そのころ山田家は庄屋であったと聞く、少ない農地と紙すきが主な当地、岐阜県武儀郡下牧村神洞(かんぼら)であったようだ。
現在、当地は空き家になり廃屋のみが残っているが、無学禅師生誕地 雑草刈り取り後はこのように広々しています。
村が見下ろせる小高い山懐にその建屋はあった。
廃屋と庭の現状は
住人が不在になって10余年となり、庭の手入れするにも手が届かず荒れ放題ですが、近隣の縁者が手入れなど定期的に行っているようです。
当地の周辺では、庭の西側にお地蔵さんが安置されている。もちろん東向きである。
台座の高さ50cm~60cmくらい、縦横ともに70cmくらいの大きな石の上に背丈60cmくらいのお地蔵さまが鎮座していらっしゃるのである。
美濃の牧谷方面で仏教徒(禅宗のお家が多い)のお家には、庭先にお地蔵さんが鎮座している。伝え聞くところによれば、無学禅師がお地蔵さんの設置を説いて回ったといわれているが確証はありません。
裏から見た廃屋の姿は
悲しい姿に変わってしまいました。大雪の降った年に庇の強度が耐えられなかったようです。
よって、画像を削除しました。
無学禅師 生誕地 雑草も取り除くと
雑草を刈り取ると適度の住宅地であり、ふさわしい広さの庭とやや伸び放題の植木などが存在する。
庭先には明治時代から存在する柿の木がある。幹まわりの太さが80cmくらいあり、高さは平屋の庇をはるかに超す高さだ。
現在もシーズンを迎えると柿が鈴なりになり楽しみの一つ。
しかも、二種類の柿が実るのである。右側の二枝は少し早く食べられる。丸みのある柿で富有柿を少し小ぶりにしたような姿で結構おいしい種類だ。
本体の種類は筆書きのような姿かたちで、こちらも山柿を少し位大きくしたような姿をしている。
例年二百二十日を過ぎたころ、中にゴマが入り始め、9月の下旬ごろが最盛期。このころになるとゴマもたっぷり入って噛み応えのある美味しい柿が食べられる。私は大好きな柿である。

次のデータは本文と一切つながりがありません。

/-- Auxiliary items of Table 4.9. -/
def auxGateItem : Nat → Option Param
  | 0x01 => pU8 30 100 70
  | 0x03 => pU8 4 40 12
  | 0x04 => some ⟨1, [(0, 0), (70, 140)], 0⟩
  | 0x05 => pU8 2 20 6
  | 0x06 => pU8 2 40 10
  | _ => none

/-- Group 0x2 by instance and item (Table 4.9). -/
def gateParam (inst item : Nat) : Option Param :=
  if inst < 8 then
    if item = 0xF0 then pU8 0 1 0
    else if item = 0xF1 then pU16 10 2000 400
    else if item = 0xF2 then pU8 1 50 20
    else if item / 16 < 3 then legGateItem (item % 16)
    else none
  else if inst < 12 then auxGateItem item
  else none

/-- Bridge items of Table 5.3. -/
def pwmBridgeItem : Nat → Option Param
  | 0x80 => pU32 4000 200000 25000
  | 0x81 => pU8 0 1 0
  | 0x82 => pU8 0 1 0
  | 0x83 => pU16 0 65535 0
  | 0x84 => pU16 0 12800 1280
  | 0x85 => pU8 0 1 0
  | 0x86 => pU8 1 10 3
  | 0x87 => pS16 (-4000) 4000 0
  | 0x88 => pU16 0 800 200
  | 0x89 => pU16 0 65535 65535
  | 0x8A => pU16 0 65535 65535
  | 0x8B => pU16 0 65535 65535
  | 0x8C => pU8 0 15 0
  | _ => none

/-- Group 0x3 by instance and item (Table 5.3). -/
def pwmParam (inst item : Nat) : Option Param :=
  if inst = 0xF then
    match item with
    | 0 => pU32 40000 4000000 400000
    | 1 => pU16 0 6400 0
    | 2 => pU8 2 16 3
    | _ => none
  else if inst < 8 then
    if item < 0x30 then if item % 16 < 2 then pU16 0 25600 3200 else none
    else pwmBridgeItem item
  else none

/-- Group 0x4, items below 0x40 (Tables 6.8 and 7.4). -/
def machParamA : Nat → Option Param
  | 0x00 => pU8 0 1 0
  | 0x01 => some ⟨1, [(3, 3), (6, 6)], 3⟩
  | 0x02 => some ⟨1, [(0, 0), (30, 30)], 30⟩
  | 0x03 => pU8 1 32 4
  | 0x04 => pU16 10 10000 800
  | 0x05 => pU16 100 2000 1000
  | 0x06 => pU16 100 30000 1500
  | 0x07 => pU16 100 60000 4500
  | 0x08 => pU32 1 500000 1000
  | 0x09 => pU32 0 20000000 1000000
  | 0x0A => pU32 10 1000000 10000
  | 0x0B => pU32 10 1000000 10000
  | 0x0C => pU32 1 10000000 10000
  | 0x0D => pU32 10 100000 1000
  | 0x0E => pS16 (-500) 0 (-110)
  | 0x10 => pU32 10 1000000 10000
  | 0x11 => pU32 10 1000000 10500
  | 0x12 => pU32 1 10000000 10000
  | 0x13 => pU32 1 20000000 1000000
  | 0x14 => pU16 0 600 393
  | 0x18 => pU8 0 2 0
  | 0x19 => pU8 0 7 0
  | 0x1A => some ⟨2, [(-1, -1), (1, 1)], 1⟩
  | 0x20 => pU16 1 10000 800
  | 0x21 => pU16 5000 10000 9500
  | 0x22 => pU16 5000 10000 9300
  | 0x23 => pU16 10 500 100
  | 0x24 => pU16 100 6400 1000
  | 0x25 => pU16 50 2000 400
  | 0x26 => pU16 1 5000 100
  | 0x27 => pU16 1 1000 50
  | 0x28 => pU16 1 5000 200
  | 0x29 => pU16 1 1000 50
  | 0x2A => pU16 1 1000 50
  | 0x2B => pU8 0 1 0
  | 0x2C => pU8 0 1 1
  | 0x2D => pU16 1 1000 50
  | 0x2E => pU32 1 10000000 1000
  | 0x30 => pU8 0 1 0
  | 0x31 => pU16 1000 10000 9800
  | 0x32 => pU16 500 9800 9500
  | 0x33 => pU32 0 21845 10923
  | 0x34 => pU16 1 200 20
  | 0x35 => pU16 50 300 150
  | 0x36 => pU8 1 24 6
  | 0x37 => pU16 50 500 50
  | _ => none

/-- Group 0x4, items from 0x60 (Tables 6.8 and 7.4). -/
def machParamB : Nat → Option Param
  | 0x60 => pU16 0 1000 600
  | 0x61 => pU16 5 100 10
  | 0x62 => pU16 20 1000 400
  | 0x63 => pU16 1 2000 50
  | 0x64 => pU8 5 50 20
  | 0x65 => pU8 20 80 40
  | 0x66 => pU16 10 1000 100
  | 0x67 => pU16 5 200 20
  | 0x68 => pU16 5 200 30
  | 0x69 => pU16 20 300 50
  | 0x6A => pU16 40 400 80
  | 0x6B => pU16 5 500 50
  | 0x6C => pU8 10 80 30
  | 0x6D => pU16 1 1000 100
  | 0x80 => pU8 0 2 0
  | 0x81 => pU8 0 1 0
  | _ => none

/-- Group 0x4 by instance and item. -/
def machParam (inst item : Nat) : Option Param :=
  if inst < 8 then
    if item < 0x40 then machParamA item
    else if item < 0x50 then pU32 0 131071 (32768 + 4369 * ((item - 0x40 : Nat) : Int))
    else if item < 0x60 then pU32 0 65536 0
    else machParamB item
  else none

/-- Interface items of Table 8.6. -/
def posItem : Nat → Option Param
  | 0x00 => pU8 0 4 0
  | 0x01 => pU16 4000 20000 10000
  | 0x02 => pU8 20 140 70
  | 0x03 => pU8 1 16 1
  | 0x04 => pU16 100 6000 1000
  | 0x05 => pU16 1 65535 2048
  | 0x06 => pU16 1 65535 1024
  | 0x07 => pU8 0 255 4
  | 0x08 => pU8 1 255 4
  | 0x09 => pU32 0 262143 0
  | 0x0A => pU8 0 100 5
  | 0x0B => pU16 5 1000 100
  | 0x0C => pU16 1 1000 100
  | 0x0D => pU16 50 5000 1000
  | 0x0E => some ⟨2, [(-1, -1), (1, 1)], 1⟩
  | _ => none

/-- Output items of Table 8.6. -/
def poutItem : Nat → Option Param
  | 0 => some ⟨1, [(0, 7), (0xFF, 0xFF)], 0xFF⟩
  | 1 => pU16 1 65535 1
  | 2 => pU16 1 65535 1
  | 3 => pU8 0 2 0
  | 4 => pU16 5 10000 50
  | _ => none

/-- Compare-unit items of Table 8.6. -/
def cmpItem : Nat → Option Param
  | 0 => pU8 0 7 0
  | 1 => pU8 0 1 0
  | 2 => pU8 0 2 0
  | 3 => some ⟨1, [(0, 3), (0xFF, 0xFF)], 0xFF⟩
  | _ => none

/-- Group 0x5 by instance and item. -/
def posParam (inst item : Nat) : Option Param :=
  if inst < 8 then posItem item
  else if inst = 8 then if item / 16 < 4 then poutItem (item % 16) else none
  else if inst < 0xD then if item / 16 < 4 then cmpItem (item % 16) else none
  else if inst = 0xF ∧ item = 0 then pU16 0 5825 1456
  else none

/-- Group 0x6 by instance and item (Table 9.8). -/
def senseParam (inst item : Nat) : Option Param :=
  if inst < 8 then
    match item with
    | 0 => pU8 0 1 0
    | 1 => pU16 1 10000 1000
    | 2 => pU8 0 16 4
    | 3 => pU16 1 2000 50
    | 4 => pU8 1 64 8
    | _ => none
  else if inst = 0xF then
    if item < 2 then some ⟨1, [(0, 1), (0xFF, 0xFF)], 0xFF⟩
    else if item < 4 then pU16 1 65535 1000
    else if item < 0x10 then none
    else if item < 0x20 then pU8 0 1 0
    else if item < 0x30 then pS16 (-5000) 5000 0
    else if item < 0x40 then pS32 (-1000000000) 1000000000 1000
    else none
  else none

/-- Link-group items of Table 9.8. -/
def linkItem : Nat → Option Param
  | 0x0 => pU16 500 1600 1450
  | 0x1 => pU16 400 1590 1420
  | 0x2 => pU16 500 1630 1480
  | 0x3 => pU16 600 1650 1550
  | 0x4 => some ⟨3, [(0, 0), (200, 1500)], 0⟩
  | 0x5 => pU8 0 1 1
  | 0x6 => pU16 10 65535 100
  | 0x7 => pU16 1 1000 10
  | 0x8 => pU32 1000 100000000 2000000
  | 0x9 => pU16 1 10000 600
  | 0xA => pU16 1 65535 1000
  | 0xB => pU16 10 65535 1000
  | 0xC => pU16 100 2000 2000
  | 0xD => pU8 0 1 1
  | 0xE => pU8 0 1 1
  | 0xF => pU16 10 5000 400
  | _ => none

/-- Group 0x7 by instance and item (Table 9.8). -/
def linkParam (inst item : Nat) : Option Param :=
  if inst < 2 then linkItem item
  else if inst < 10 then
    match item with
    | 0 => pU16 0 500 50
    | 1 => pU16 0 100 10
    | _ => none
  else if inst = 0xF then
    match item with
    | 0 => pU8 0 7 0
    | 1 => pU8 1 8 8
    | _ => none
  else none

/-- Group 0x8 by instance and item (Table 10.10). -/
def safeParam (inst item : Nat) : Option Param :=
  if inst < 8 then
    match item with
    | 0x00 => pU16 20 300 100
    | 0x01 => pU16 5 50 20
    | 0x02 => pU16 0 200 50
    | 0x03 => pU16 1000 1200 1050
    | 0x10 => pU8 0 4 4
    | _ => none
  else if inst = 8 then
    if item / 16 < 4 then
      match item % 16 with
      | 0 => pU8 0 2 0
      | 1 => pU8 0 0x3F 0
      | 2 => pU8 0 0x3F 0
      | 3 => pU16 20 1000 100
      | 4 => pU8 20 100 40
      | _ => none
    else none
  else if inst = 0xF then
    match item with
    | 0 => pU16 10 500 50
    | 1 => pU16 5 1000 50
    | 2 => pU16 5 600 60
    | _ => none
  else none

/-- Default T_warn, T_lim, T_stop, T_trip and rise threshold of the classes (Table 11.2), the last in 0.1 K/s. -/
def thermalDefaults : Nat → List Int
  | 0 => [135, 145, 145, 150, 50]
  | 1 => [110, 125, 130, 140, 100]
  | 2 => [120, 150, 155, 165, 80]
  | 3 => [160, 180, 185, 195, 50]
  | 4 => [65, 75, 80, 90, 20]
  | _ => []

/-- Default neighbours of sensor 68 + `n` (Table 11.1): the other two NTCs of the bridge, none for winding and coolant
sensors. -/
def ntcNeighbour (n i : Nat) : Int :=
  if n < 24 then
    let b := n / 3
    let k := n % 3
    let others := ([0, 1, 2].filter (fun j => j != k)).map (fun j => (68 + 3 * b + j : Nat))
    match others[i]? with
    | some x => x
    | none => 0xFF
  else 0xFF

実際の名前は今も知らないが、子供のころから「かんぼら柿」と呼んで食味を楽しんでいた。
美濃和紙の原料になる「楮(こうぞ)」と「三椏(みつまた)」の栽培
美濃和紙の原料となる、楮と三椏を山裾や作物不出来の畑を利用し、少しばかり栽培をしていたようです。

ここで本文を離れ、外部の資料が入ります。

/-- An off command arrives at channel `c`, sent at step `t` (R151, R152): two-level turn-off where P_TLTO_LVL is not 0, and a soft turn-off
under way goes on. -/
def offCmd (c t : Nat) (s : State) : State :=
  let next := if chanGate s c 4 = 0 then Gate.falling else Gate.tlto
  modChan c (fun x =>
    if x.cmd then { x with cmd := false, offAt := t, gate := if x.gate == .on then next else x.gate,
                           gateAt := if x.gate == .on then s.time.dev else x.gateAt } else x) s

/-- The dead time before a turn-on of a side of leg `l`, in steps: P_DT_RISE or P_DT_FALL (R174). -/
def deadTime (s : State) (l : Nat) (high : Bool) : Nat := legPwm s l (if high then 0 else 1)

/-- The request of one side of phase `k` rises at step `t` (R174): the other side's off command at once, this side's on command after its
dead time; an on command of the other side still to come is not sent. -/
def riseReq (k dead : Nat) (high : Bool) (t : Nat) (l : List CmdEdge) : List CmdEdge :=
  l.filter (fun e => !(e.phase == k && e.high != high && e.on && decide (t < e.time))) ++
    [⟨t, k, !high, false⟩, ⟨t + dead, k, high, true⟩]

/-- The request of one side of phase `k` falls at step `t` (R174): its off command at once; its on command still to come is not sent. -/
def fallReq (k : Nat) (high : Bool) (t : Nat) (l : List CmdEdge) : List CmdEdge :=
  l.filter (fun e => !(e.phase == k && e.high == high && e.on && decide (t < e.time))) ++ [⟨t, k, high, false⟩]

/-- The dead time that an override keeps: under one of the severe clock condition the dead-time stage counts RC40 periods of 25 ns, rounded
up (R402). -/
def overrideDead (s : State) (l : Nat) (high : Bool) : Nat :=
  let d := deadTime s l high
  if (bridgeAt s (legBridge s l)).ovr.any (fun o => o.src == .fault 0x0805) then (d + 159) / 160 * 160 else d

/-- One side of leg `l` under a safe state (R177): off at once, or on after its dead time counted from now. `keep` leaves a turn-on of the
same safe state that is still under way. -/
def driveSide (keep want high : Bool) (l : Nat) (s : State) : State :=
  let c := if high then highChan l else lowChan l
  let b := legBridge s l
  let k := legPhase s l
  let go := want && usable (chanAt s c)
  let mine := fun (e : CmdEdge) => e.phase == k && e.high == high
  let waits := keep && go && (bridgeAt s b).sched.any (fun e => mine e && e.on)
  let on := if go && !(chanAt s c).cmd && !waits then [⟨nowSteps s + overrideDead s l high, k, high, true⟩] else []
  let s := if go then s else offCmd c (nowSteps s) s
  modBridge b (fun br => { br with sched := br.sched.filter (fun e => !mine e || (waits && e.on)) ++ on }) s

/-- The gate commands of a leg under a safe state: every side that is not wanted off, the wanted one on where usable. -/
def driveLeg (keep : Bool) (mode : SafeMode) (l : Nat) (s : State) : State :=
  driveSide keep (mode == .capoHigh) true l (driveSide keep (mode == .capoLow) false l s)

/-- The timer of a bridge requests nothing. -/
def clearRequests (b : Nat) : State → State :=
  modBridge b (fun br => { br with reqHigh := [false, false, false], reqLow := [false, false, false] })

/-- Every switch of a bridge off. -/
def switchesOff (b : Nat) (s : State) : State := clearRequests b (forEach (bridgeLegs s b) (driveLeg false .none) s)

/-- Every turn-on of the safe state is withheld: an override of the severe clock condition, and RC40 not ready (R402). -/
def withheld (s : State) (br : Bridge) : Bool :=
  br.ovr.any (fun o => o.src == .fault 0x0805) && !hasBit s.clk.rdy.toNat 1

神洞ではガリ版と呼ばれる鉄筆で文字などを書いて印刷する、謄写版の原紙の製造が盛んでした。
雁皮100% 純雁と呼ばれた製品を家内工業で行っており、分業化でこなしていた。
原料の調達、原料の支度と言うか仕込みと呼ぶのか、大きな釜で雁皮を煮込み、冷まして川さらし、ちり取りへと進む。叩解(こうかい/木づちで原料をたたきこまかくする作業)と原料化へと進んでいく。

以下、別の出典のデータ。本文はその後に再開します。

/-- The map of machine `m`'s owner record, where it has one that passes (R203). -/
def goodMap (s : State) (m : Nat) : Option FluxMap :=
  match ownerPeg s 0x0102 m with
  | some p => (parseMap p.data).filter mapPasses
  | none => none

/-- The map in use by machine `m`, with the record's data; none with the analytic map. -/
def usedMap (s : State) (m : Nat) : Option (FluxMap × List Byte) :=
  if mPar s m 0x2B = 1 ∧ (machAt s m).mapUsed then
    match ownerPeg s 0x0102 m, goodMap s m with
    | some p, some x => some (x, p.data)
    | some _, none => none
    | none, _ => none
  else none

/-- The fluxes of a map in uVs: the tables on the grid; between the points the spec states none (log entry 20). -/
def mapPoint (x : FluxMap) (d : List Byte) (id : Int) (iq : Nat) : Rat × Rat :=
  let i := x.idAxis.idxOf id
  let j := x.iqAxis.idxOf (iq : Int)
  if i < x.idAxis.length ∧ j < x.iqAxis.length then
    ((x.psiD.getD (i * x.iqAxis.length + j) 0 : Rat), (x.psiQ.getD (i * x.iqAxis.length + j) 0 : Rat))
  else Config.mapBetween d id iq

/-- ψ_d and ψ_q of a map in per unit: for negative i_q by symmetry (R203), the magnet flux, which is that at no current, corrected for
temperature (R204). -/
def mapFluxes (s : State) (m : Nat) (x : FluxMap) (d : List Byte) (id iq : Int) : Rat × Rat :=
  let p := mapPoint x d id iq.natAbs
  let magnet := (mapPoint x d 0 0).1
  let scale := 1000000 * psiBase s m
  ((p.1 + magnet * (fluxFactor s m - 1)) / scale, (if iq < 0 then -p.2 else p.2) / scale)

/-! ### Fluxes and torque (R194, R202 to R207, R212) -/

/-- The constants of an induction machine in per unit: what its fluxes depend on beside the currents. -/
def imConsts (s : State) (m : Nat) : List Rat :=
  [(machAt s m).psiR, lPu s m 0x10, lPu s m 0x11, lPu s m 0x0A, lPu s m 0x0B]

/-- ψ_d and ψ_q in per unit at currents in PU18, of the map in use (R207). -/
def machFluxes (s : State) (m : Nat) (id iq : Int) : Rat × Rat :=
  if isPmsm s m then
    match usedMap s m with
    | some x => mapFluxes s m x.1 x.2 id iq
    | none => (psiMPu s m + lPu s m 0x0A * puRat id, lPu s m 0x0B * puRat iq)
  else Config.imFluxes (imConsts s m) id iq

/-- The analytic map serves (R202). -/
def analytic (s : State) (m : Nat) : Bool := isPmsm s m && (usedMap s m).isNone

/-- Torque in per unit of currents in PU18 (R194). -/
def torqueOf (s : State) (m sets : Nat) (id iq : Int) : Rat :=
  let f := machFluxes s m id iq
  kTorque s m sets * (f.1 * puRat iq - f.2 * puRat id)

/-- Of two codes the one at which a function is nearer to a goal. -/
def nearerCode (f : Int → Rat) (t : Rat) (a b : Int) : Int := if |f b - t| < |f a - t| then b else a

/-- The code between `lo` and `hi` at which a monotonic function crosses a goal, by halving. -/
def searchCode (f : Int → Rat) (t : Rat) (up : Bool) : Nat → Int → Int → Int
  | 0, lo, hi => nearerCode f t lo hi
  | n + 1, lo, hi =>
    let mid := (lo + hi) / 2
    if (f mid < t) == up then searchCode f t up n mid hi else searchCode f t up n lo mid

/-- i_q in PU18 that gives a torque with `id` kept (R205): from the torque of R194, which is linear in i_q on the analytic map and
monotonic on a flux map. -/
def iqFor (s : State) (m sets : Nat) (id : Int) (t : Rat) : Int :=
  if analytic s m then
    ratPu18 (t / (kTorque s m sets * (psiMPu s m + (lPu s m 0x0A - lPu s m 0x0B) * puRat id)))
  else
    let f := torqueOf s m sets id
    searchCode f t (decide (f (-131072) ≤ f 131071)) 18 (-131072) 131071

/-- V_LG of the machine in per unit of P_V_BASE; 0 without a reading (R313). -/
def linkPu (s : State) (m : Nat) : Rat :=
  match (lgAt s (machLg s m)).vlg with
  | some v => (v : Rat) / 1000 / (mPar s m 0x05 : Rat)
  | none => 0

一貫作業で行っている紙漉きやはほぼなく、共同で行っていたように記憶している。
紙を一枚づつ漉き、乾燥させて規定寸法に裁断する。
枚数を整え、印刷屋さんへ持ち込まれ、活版印刷により10mmと8mm方眼に印刷される。
刷了後、白色のパラフィンワックスの蝋(ろう)引き加工を行う。
二人でコンビを組み、加熱槽に固形パラフィンワックスを入れ、高温でドロドロに溶かす。
ローラーによってワックスをくぐり、ローラーに昇ってくる蝋を転写する。ロー引き後の未乾燥の内に竹へらでそぎだし左手指に挟み取り出す。
その際、まだドロドロ状のワックスが紙の表面についておりとっても熱い。
指先は赤くなり暑さも慢性化するようである。時には火傷状態にもなる。大変な作業である。